# Ever get that sick feeling in your gut?



## ProWallGuy (Apr 7, 2007)

Like I did yesterday morning when I rolled up to my shop, and saw this:










And notice your shiny new toy laid out on the concrete like it was trash. And notice the law wandering around. And notice almost all of the lockers were pried open.










And then thank God that you're a complete slob, and the frikkin' thieves didn't feel like digging through the mess, and decided not to take anything of yours?


----------



## ProWallGuy (Apr 7, 2007)

So, given the huge scare, I decided it was time to clean it up, and take a good inventory of EVERYTHING I have in there. Took 2 10-hour days. I also took a lot of pictures, especially of the high dollar items, with the serial # included if possible. I scanned all of the receipts of the high dollar or hard-to-replace items, and burned it all to a disk to stash away somewhere for a record.

That is why I posted this in the Tools, Supplies, & Equipment section. I got real lucky, you might not be so lucky. Make a record now for your own piece of mind.


----------



## Brushslingers (Apr 11, 2007)

Been there done that, lost two states due to using a storage unit and getting robbed... point of fact, they only cover up to 5k for whatever is stolen with thier insurance... READ THE FINE PRINT!!!

Glad to hear you didn't lose it all.


----------



## Humble Abode (Apr 11, 2007)

ProWallGuy said:


> Ever get that sick feeling in your gut?


Yes! As soon as I saw the picture of the busted lock!

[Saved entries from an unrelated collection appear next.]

-- ==== Sys2Proof/Machine/Dbg.lean ====
section
/-! DEFINITION. The debug instructions (29_debug R388 to R390). -/

namespace Sys2Proof.Machine

/-- TRACE (R390): a user record, when %dtctl.USER is set. -/
def execTrace (a b : BitVec 5) (s : State) : Res :=
  let m := s.myCore
  let s1 :=
    if ((s.coreAt m).crGet 0x484).getLsbD 6 then
      s.traceRecord m (s.traceHead m s.cur 2 s.me.grant s.me.pc ++ [s.traceData s.cur (s.rd a).toNat, s.rd b])
    else s
  .next s1.advance

/-- Field f of a stall entry (R388). -/
def StallEntry.field (e : StallEntry) (f : Nat) : Nat :=
  match f with
  | 0 => e.ppc
  | 1 => e.cpc
  | 2 => e.lost
  | 3 => e.maxlag
  | _ => e.count

/-- What CNTRD reads (R390). -/
def State.cntrd (s : State) (sel : W64) : W64 :=
  let c := s.coreAt s.myCore
  if bitsOf sel 12 4 = 0 ∧ bitsOf sel 3 9 = 0 then s.counter s.myCore (bitsOf sel 0 3)
  else if bitsOf sel 12 4 = 1 ∧ bitsOf sel 8 4 = 0 ∧ bitsOf sel 3 1 = 0 ∧ bitsOf sel 0 3 ≤ 4 then
    match c.stalls.getD (bitsOf sel 4 4) none with
    | some e => if e.job = s.me.job then BitVec.ofNat 64 (e.field (bitsOf sel 0 3)) else 0
    | none => 0
  else status 6

/-- CNTRD (R390). -/
def execCntrd (d a : BitVec 5) (s : State) : Res := if s.coordDest d then s.illegal else s.done d (s.cntrd (s.rd a))

/-- CNTCFG (R390). -/
def execCntcfg (d a b : BitVec 5) (s : State) : Res :=
  if s.coordDest d then s.illegal
  else
    let k := bitsOf (s.rd a) 0 3
    let v := s.rd b
    if 15 < bitsOf v 0 8 ∨ bitsOf v 13 51 ≠ 0 then s.done d (status 6)
    else
      (s.onCore s.myCore fun c => (c.crSet (0x498 + k) v).crSet (0x490 + k) 0).done d ((s.coreAt s.myCore).crGet (0x498 + k))

end Sys2Proof.Machine
end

I'm glad nothing was stolen and thanks for the reminder...


----------



## Rich (Apr 26, 2007)

sorry to hear about your bad luck...good to see that place nice and shiny...and thanks for the reminder about keeping a picture inventory. Wife's an insurance adjuster, so we've already taken photos of the whole house inventory but sort of forgot the business tools :whistling2: 

I'll get on that


ps-what kind of video security does the storage place have? and have they found the thieves?


----------



## slickshift (Apr 8, 2007)

Wow

I think that would make me crap myself


----------



## Nathan (Mar 28, 2007)

wow, that sucks. Crazy they hit so many.

Did they take your new toy or just leave it there?


----------



## ProWallGuy (Apr 7, 2007)

Rich said:


> ps-what kind of video security does the storage place have? and have they found the thieves?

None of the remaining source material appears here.